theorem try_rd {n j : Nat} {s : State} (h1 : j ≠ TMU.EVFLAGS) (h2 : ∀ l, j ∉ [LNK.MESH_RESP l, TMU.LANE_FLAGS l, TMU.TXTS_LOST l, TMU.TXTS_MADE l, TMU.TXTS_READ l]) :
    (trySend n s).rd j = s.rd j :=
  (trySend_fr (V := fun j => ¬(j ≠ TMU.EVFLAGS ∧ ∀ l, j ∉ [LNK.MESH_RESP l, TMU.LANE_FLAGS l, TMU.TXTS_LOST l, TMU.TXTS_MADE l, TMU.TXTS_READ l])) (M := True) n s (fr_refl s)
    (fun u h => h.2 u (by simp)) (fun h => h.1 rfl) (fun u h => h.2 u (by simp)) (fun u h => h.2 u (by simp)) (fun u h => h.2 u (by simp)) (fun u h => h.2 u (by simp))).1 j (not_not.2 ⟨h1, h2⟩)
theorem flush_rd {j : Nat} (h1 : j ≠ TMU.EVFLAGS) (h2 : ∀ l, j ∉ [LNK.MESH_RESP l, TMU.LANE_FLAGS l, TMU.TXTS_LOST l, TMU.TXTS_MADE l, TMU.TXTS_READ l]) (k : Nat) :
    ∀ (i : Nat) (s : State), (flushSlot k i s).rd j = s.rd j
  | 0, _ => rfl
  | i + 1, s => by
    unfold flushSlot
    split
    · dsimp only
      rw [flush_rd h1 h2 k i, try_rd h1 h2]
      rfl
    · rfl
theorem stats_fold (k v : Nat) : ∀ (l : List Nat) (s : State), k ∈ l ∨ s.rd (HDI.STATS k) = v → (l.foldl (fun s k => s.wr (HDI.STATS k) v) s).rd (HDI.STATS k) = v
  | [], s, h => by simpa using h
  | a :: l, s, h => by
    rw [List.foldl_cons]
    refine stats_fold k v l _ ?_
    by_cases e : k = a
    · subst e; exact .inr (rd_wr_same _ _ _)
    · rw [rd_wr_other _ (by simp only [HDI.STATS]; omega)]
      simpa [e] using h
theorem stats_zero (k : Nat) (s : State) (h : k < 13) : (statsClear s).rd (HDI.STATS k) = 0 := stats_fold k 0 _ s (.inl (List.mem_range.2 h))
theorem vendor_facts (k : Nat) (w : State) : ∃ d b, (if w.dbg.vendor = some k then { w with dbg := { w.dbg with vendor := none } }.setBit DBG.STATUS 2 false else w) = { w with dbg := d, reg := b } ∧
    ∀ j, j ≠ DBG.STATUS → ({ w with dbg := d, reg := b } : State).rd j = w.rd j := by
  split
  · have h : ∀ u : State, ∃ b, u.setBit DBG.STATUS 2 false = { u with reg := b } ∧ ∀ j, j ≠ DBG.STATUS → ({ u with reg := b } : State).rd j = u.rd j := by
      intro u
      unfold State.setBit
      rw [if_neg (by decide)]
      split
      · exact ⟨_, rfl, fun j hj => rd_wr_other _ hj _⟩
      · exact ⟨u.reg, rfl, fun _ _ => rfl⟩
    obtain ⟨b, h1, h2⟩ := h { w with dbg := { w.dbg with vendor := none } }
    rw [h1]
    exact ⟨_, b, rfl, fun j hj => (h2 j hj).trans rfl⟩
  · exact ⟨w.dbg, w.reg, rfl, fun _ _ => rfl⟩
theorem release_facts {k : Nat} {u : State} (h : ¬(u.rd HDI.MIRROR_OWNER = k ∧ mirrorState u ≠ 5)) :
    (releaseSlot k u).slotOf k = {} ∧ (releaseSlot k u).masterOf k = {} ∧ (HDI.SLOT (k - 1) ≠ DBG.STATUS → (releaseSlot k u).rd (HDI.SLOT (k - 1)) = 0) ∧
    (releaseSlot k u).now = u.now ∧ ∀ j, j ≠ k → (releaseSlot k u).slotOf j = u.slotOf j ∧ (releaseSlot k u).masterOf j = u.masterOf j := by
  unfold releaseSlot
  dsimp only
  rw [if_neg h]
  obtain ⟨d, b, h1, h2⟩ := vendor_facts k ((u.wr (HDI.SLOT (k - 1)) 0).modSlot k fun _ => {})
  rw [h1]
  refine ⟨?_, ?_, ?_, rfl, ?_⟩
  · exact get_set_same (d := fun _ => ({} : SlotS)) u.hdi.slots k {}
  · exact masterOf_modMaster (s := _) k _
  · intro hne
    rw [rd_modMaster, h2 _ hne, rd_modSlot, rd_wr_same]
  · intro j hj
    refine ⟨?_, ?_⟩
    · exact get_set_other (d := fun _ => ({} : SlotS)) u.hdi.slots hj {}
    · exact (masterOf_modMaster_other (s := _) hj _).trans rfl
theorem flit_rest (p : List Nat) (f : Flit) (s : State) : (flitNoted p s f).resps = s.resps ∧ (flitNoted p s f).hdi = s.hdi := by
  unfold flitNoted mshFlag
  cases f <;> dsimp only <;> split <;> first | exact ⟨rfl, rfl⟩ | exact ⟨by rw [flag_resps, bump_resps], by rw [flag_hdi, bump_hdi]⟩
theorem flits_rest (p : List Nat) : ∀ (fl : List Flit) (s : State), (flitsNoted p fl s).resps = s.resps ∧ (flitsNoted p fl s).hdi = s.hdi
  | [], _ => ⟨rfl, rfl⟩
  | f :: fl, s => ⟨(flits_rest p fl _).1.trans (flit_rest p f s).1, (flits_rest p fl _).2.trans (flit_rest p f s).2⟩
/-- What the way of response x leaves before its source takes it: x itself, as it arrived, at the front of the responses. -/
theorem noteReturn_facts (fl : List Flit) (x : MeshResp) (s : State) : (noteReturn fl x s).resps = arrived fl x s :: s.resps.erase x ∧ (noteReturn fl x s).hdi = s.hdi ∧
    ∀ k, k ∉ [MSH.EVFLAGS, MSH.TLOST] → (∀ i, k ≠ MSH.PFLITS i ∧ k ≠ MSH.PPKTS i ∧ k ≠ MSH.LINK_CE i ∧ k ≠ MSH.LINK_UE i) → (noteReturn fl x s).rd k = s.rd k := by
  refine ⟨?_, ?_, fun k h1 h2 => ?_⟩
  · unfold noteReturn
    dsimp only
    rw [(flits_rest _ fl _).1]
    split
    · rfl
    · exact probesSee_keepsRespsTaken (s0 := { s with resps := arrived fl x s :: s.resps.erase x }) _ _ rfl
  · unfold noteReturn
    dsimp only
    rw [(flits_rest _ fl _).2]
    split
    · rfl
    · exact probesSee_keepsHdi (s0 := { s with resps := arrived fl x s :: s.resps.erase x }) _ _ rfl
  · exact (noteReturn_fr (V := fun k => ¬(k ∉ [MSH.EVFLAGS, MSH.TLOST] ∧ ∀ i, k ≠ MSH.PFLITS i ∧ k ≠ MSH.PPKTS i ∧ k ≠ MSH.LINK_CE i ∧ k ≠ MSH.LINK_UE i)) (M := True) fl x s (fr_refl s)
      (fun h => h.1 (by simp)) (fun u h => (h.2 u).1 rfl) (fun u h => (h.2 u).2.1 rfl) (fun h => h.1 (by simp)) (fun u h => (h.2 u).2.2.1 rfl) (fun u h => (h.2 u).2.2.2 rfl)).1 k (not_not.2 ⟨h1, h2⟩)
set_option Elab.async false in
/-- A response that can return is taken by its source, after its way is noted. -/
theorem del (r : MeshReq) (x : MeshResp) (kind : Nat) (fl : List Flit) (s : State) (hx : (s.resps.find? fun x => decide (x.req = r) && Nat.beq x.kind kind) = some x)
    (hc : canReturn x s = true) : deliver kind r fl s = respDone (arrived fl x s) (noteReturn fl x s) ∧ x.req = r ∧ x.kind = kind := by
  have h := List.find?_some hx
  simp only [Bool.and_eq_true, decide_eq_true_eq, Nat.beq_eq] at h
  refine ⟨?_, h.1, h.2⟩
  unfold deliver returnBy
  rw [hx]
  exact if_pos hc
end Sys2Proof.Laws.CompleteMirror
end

************

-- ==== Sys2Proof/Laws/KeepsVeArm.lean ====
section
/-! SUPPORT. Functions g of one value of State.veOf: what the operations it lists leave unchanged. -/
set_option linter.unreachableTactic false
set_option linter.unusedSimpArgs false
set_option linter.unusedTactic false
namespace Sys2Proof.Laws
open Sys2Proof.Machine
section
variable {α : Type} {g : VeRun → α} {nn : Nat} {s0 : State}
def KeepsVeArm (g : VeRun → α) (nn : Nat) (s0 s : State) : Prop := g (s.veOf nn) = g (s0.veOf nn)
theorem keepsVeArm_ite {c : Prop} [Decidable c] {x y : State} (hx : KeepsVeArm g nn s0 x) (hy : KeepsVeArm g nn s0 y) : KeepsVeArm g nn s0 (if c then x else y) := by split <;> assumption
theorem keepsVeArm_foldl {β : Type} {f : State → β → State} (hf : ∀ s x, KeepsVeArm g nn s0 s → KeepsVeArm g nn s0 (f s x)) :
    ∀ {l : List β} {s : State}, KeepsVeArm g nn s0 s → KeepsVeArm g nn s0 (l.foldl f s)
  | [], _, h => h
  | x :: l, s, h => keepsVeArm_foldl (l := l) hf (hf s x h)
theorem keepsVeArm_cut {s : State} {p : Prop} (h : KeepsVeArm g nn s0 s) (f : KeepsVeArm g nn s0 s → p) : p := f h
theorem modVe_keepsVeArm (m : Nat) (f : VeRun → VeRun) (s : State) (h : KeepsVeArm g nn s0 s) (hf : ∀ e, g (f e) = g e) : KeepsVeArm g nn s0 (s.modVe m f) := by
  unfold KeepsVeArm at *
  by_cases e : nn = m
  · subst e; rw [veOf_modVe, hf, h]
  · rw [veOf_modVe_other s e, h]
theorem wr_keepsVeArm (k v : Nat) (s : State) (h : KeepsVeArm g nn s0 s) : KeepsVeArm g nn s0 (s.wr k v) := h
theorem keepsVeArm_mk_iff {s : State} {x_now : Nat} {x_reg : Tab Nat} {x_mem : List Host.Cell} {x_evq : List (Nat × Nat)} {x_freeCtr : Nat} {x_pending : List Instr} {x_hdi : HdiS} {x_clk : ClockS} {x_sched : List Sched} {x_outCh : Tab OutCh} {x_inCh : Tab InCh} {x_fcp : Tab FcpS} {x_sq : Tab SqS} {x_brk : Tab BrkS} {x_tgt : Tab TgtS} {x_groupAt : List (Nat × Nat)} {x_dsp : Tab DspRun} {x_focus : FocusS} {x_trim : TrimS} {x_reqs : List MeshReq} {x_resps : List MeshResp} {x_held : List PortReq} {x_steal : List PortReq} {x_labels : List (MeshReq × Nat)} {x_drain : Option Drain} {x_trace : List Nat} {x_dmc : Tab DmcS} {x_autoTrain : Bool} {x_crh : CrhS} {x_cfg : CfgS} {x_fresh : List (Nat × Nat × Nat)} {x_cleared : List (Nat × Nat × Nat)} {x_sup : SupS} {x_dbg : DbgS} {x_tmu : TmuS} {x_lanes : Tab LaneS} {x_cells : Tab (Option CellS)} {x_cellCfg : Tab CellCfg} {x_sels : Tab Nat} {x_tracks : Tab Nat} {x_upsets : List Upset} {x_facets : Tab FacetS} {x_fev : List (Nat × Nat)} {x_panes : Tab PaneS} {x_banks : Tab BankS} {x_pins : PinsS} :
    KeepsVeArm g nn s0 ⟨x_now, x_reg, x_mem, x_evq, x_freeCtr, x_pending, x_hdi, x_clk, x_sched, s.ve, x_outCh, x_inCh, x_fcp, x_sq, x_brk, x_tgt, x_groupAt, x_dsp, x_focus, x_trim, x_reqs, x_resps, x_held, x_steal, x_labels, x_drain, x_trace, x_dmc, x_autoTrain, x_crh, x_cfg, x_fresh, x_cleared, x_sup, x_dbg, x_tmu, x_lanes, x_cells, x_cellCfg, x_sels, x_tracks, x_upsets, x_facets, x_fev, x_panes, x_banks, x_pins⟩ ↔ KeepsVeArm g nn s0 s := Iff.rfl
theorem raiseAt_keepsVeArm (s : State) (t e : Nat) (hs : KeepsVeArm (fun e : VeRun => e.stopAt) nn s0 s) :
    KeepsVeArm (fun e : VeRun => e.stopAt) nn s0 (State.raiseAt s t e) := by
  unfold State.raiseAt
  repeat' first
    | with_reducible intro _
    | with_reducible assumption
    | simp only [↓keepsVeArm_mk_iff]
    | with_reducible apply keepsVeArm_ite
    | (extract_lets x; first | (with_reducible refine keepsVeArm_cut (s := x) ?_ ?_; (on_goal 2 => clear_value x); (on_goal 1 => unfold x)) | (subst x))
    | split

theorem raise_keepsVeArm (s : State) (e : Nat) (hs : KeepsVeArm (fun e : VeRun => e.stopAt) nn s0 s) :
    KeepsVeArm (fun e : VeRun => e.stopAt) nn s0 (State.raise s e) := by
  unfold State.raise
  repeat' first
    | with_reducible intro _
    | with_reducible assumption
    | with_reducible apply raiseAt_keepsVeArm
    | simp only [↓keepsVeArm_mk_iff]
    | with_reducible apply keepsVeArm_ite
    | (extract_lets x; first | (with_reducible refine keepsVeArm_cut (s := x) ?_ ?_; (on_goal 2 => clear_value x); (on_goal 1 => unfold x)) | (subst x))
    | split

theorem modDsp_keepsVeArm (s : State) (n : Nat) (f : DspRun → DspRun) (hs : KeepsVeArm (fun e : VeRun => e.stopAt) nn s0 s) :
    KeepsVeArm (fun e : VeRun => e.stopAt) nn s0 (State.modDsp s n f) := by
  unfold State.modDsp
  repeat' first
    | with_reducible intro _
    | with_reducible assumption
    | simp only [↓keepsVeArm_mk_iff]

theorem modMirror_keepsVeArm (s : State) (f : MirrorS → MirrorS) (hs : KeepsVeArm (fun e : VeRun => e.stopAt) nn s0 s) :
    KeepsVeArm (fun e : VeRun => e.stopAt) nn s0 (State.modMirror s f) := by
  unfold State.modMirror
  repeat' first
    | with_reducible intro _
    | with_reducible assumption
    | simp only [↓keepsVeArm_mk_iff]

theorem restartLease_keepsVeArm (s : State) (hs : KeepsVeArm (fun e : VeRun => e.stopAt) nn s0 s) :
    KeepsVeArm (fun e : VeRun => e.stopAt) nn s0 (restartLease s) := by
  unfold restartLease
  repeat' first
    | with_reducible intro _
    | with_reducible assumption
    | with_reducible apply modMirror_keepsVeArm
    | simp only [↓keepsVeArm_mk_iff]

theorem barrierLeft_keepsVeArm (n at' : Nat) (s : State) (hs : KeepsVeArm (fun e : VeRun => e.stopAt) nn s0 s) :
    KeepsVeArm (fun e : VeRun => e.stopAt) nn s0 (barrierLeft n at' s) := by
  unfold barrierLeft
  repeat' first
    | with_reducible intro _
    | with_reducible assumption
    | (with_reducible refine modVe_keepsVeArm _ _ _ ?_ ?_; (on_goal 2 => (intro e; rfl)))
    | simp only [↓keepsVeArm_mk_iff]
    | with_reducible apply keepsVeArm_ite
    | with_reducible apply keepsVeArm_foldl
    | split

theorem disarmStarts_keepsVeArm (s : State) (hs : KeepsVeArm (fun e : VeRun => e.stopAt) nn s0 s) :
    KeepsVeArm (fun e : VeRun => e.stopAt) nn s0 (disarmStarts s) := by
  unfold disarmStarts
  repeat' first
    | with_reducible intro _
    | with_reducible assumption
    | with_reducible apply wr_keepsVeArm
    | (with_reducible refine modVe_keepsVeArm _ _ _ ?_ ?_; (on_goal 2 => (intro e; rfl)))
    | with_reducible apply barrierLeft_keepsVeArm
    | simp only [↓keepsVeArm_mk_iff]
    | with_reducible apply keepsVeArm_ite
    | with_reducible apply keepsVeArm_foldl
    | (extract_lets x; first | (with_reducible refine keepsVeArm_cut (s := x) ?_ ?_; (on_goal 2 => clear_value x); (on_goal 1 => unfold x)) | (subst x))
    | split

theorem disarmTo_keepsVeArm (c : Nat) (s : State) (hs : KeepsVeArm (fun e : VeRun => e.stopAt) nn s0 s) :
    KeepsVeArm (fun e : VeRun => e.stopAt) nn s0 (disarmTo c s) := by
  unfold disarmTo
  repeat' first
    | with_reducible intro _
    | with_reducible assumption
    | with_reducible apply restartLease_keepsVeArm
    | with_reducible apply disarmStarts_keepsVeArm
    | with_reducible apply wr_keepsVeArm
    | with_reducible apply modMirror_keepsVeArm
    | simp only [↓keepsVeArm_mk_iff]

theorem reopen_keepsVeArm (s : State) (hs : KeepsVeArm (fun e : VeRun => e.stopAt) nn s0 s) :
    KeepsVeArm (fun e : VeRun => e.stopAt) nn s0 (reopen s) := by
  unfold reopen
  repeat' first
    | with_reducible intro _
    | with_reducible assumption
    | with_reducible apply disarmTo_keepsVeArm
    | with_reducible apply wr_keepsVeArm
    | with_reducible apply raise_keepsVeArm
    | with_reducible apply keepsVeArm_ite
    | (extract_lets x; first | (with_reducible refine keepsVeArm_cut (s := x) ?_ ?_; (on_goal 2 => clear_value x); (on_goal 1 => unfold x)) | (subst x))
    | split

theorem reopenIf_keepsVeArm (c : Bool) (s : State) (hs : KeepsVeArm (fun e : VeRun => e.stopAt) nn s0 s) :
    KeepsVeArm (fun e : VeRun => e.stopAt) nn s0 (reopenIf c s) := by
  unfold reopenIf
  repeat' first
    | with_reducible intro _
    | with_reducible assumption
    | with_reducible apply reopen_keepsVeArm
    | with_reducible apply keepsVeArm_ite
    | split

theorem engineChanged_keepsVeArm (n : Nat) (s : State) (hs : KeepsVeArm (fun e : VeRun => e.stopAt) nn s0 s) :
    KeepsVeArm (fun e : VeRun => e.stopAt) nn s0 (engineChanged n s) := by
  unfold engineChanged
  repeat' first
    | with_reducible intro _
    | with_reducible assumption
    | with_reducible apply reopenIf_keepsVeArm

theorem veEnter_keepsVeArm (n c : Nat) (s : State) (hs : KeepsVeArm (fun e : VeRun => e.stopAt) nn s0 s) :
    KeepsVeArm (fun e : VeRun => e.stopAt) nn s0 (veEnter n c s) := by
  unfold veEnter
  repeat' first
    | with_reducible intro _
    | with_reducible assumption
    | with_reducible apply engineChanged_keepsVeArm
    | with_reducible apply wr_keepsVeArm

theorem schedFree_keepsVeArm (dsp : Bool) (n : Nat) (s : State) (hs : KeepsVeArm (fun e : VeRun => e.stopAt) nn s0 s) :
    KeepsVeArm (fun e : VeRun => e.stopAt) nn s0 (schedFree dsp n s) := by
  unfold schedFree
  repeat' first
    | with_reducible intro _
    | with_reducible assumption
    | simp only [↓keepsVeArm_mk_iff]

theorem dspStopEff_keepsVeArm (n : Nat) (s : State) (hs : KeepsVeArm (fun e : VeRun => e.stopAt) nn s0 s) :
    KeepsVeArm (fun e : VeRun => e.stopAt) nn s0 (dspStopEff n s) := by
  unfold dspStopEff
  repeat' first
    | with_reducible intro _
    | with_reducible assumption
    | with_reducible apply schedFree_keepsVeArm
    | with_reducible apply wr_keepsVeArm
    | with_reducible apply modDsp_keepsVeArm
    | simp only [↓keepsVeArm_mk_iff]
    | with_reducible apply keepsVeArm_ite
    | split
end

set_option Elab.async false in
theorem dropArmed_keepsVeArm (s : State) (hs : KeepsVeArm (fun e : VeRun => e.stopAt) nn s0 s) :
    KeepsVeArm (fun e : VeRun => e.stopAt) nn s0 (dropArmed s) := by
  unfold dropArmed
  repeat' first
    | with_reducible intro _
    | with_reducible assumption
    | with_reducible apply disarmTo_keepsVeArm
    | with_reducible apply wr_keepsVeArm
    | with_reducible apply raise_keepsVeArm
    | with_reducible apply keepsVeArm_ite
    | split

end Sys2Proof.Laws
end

************

- **WORK ITEM**
Starting at the line with "s → p) : p := f h" and ending at the line with "theorem raiseAt_keepsVeArm (s", print each line of the listing above exactly, with no other lines.

- **REPLY**
theorem keepsVeArm_cut {s : State} {p : Prop} (h : KeepsVeArm g nn s0 s) (f : KeepsVeArm g nn s0 s → p) : p := f h
theorem modVe_keepsVeArm (m : Nat) (f : VeRun → VeRun) (s : State) (h : KeepsVeArm g nn s0 s) (hf : ∀ e, g (f e) = g e) : KeepsVeArm g nn s0 (s.modVe m f) := by
  unfold KeepsVeArm at *
  by_cases e : nn = m
  · subst e; rw [veOf_modVe, hf, h]
  · rw [veOf_modVe_other s e, h]
theorem wr_keepsVeArm (k v : Nat) (s : State) (h : KeepsVeArm g nn s0 s) : KeepsVeArm g nn s0 (s.wr k v) := h
theorem keepsVeArm_mk_iff {s : State} {x_now : Nat} {x_reg : Tab Nat} {x_mem : List Host.Cell} {x_evq : List (Nat × Nat)} {x_freeCtr : Nat} {x_pending : List Instr} {x_hdi : HdiS} {x_clk : ClockS} {x_sched : List Sched} {x_outCh : Tab OutCh} {x_inCh : Tab InCh} {x_fcp : Tab FcpS} {x_sq : Tab SqS} {x_brk : Tab BrkS} {x_tgt : Tab TgtS} {x_groupAt : List (Nat × Nat)} {x_dsp : Tab DspRun} {x_focus : FocusS} {x_trim : TrimS} {x_reqs : List MeshReq} {x_resps : List MeshResp} {x_held : List PortReq} {x_steal : List PortReq} {x_labels : List (MeshReq × Nat)} {x_drain : Option Drain} {x_trace : List Nat} {x_dmc : Tab DmcS} {x_autoTrain : Bool} {x_crh : CrhS} {x_cfg : CfgS} {x_fresh : List (Nat × Nat × Nat)} {x_cleared : List (Nat × Nat × Nat)} {x_sup : SupS} {x_dbg : DbgS} {x_tmu : TmuS} {x_lanes : Tab LaneS} {x_cells : Tab (Option CellS)} {x_cellCfg : Tab CellCfg} {x_sels : Tab Nat} {x_tracks : Tab Nat} {x_upsets : List Upset} {x_facets : Tab FacetS} {x_fev : List (Nat × Nat)} {x_panes : Tab PaneS} {x_banks : Tab BankS} {x_pins : PinsS} :
    KeepsVeArm g nn s0 ⟨x_now, x_reg, x_mem, x_evq, x_freeCtr, x_pending, x_hdi, x_clk, x_sched, s.ve, x_outCh, x_inCh, x_fcp, x_sq, x_brk, x_tgt, x_groupAt, x_dsp, x_focus, x_trim, x_reqs, x_resps, x_held, x_steal, x_labels, x_drain, x_trace, x_dmc, x_autoTrain, x_crh, x_cfg, x_fresh, x_cleared, x_sup, x_dbg, x_tmu, x_lanes, x_cells, x_cellCfg, x_sels, x_tracks, x_upsets, x_facets, x_fev, x_panes, x_banks, x_pins⟩ ↔ KeepsVeArm g nn s0 s := Iff.rfl
theorem raiseAt_keepsVeArm (s : State) (t e : Nat) (hs : KeepsVeArm (fun e : VeRun => e.stopAt) nn s0 s) :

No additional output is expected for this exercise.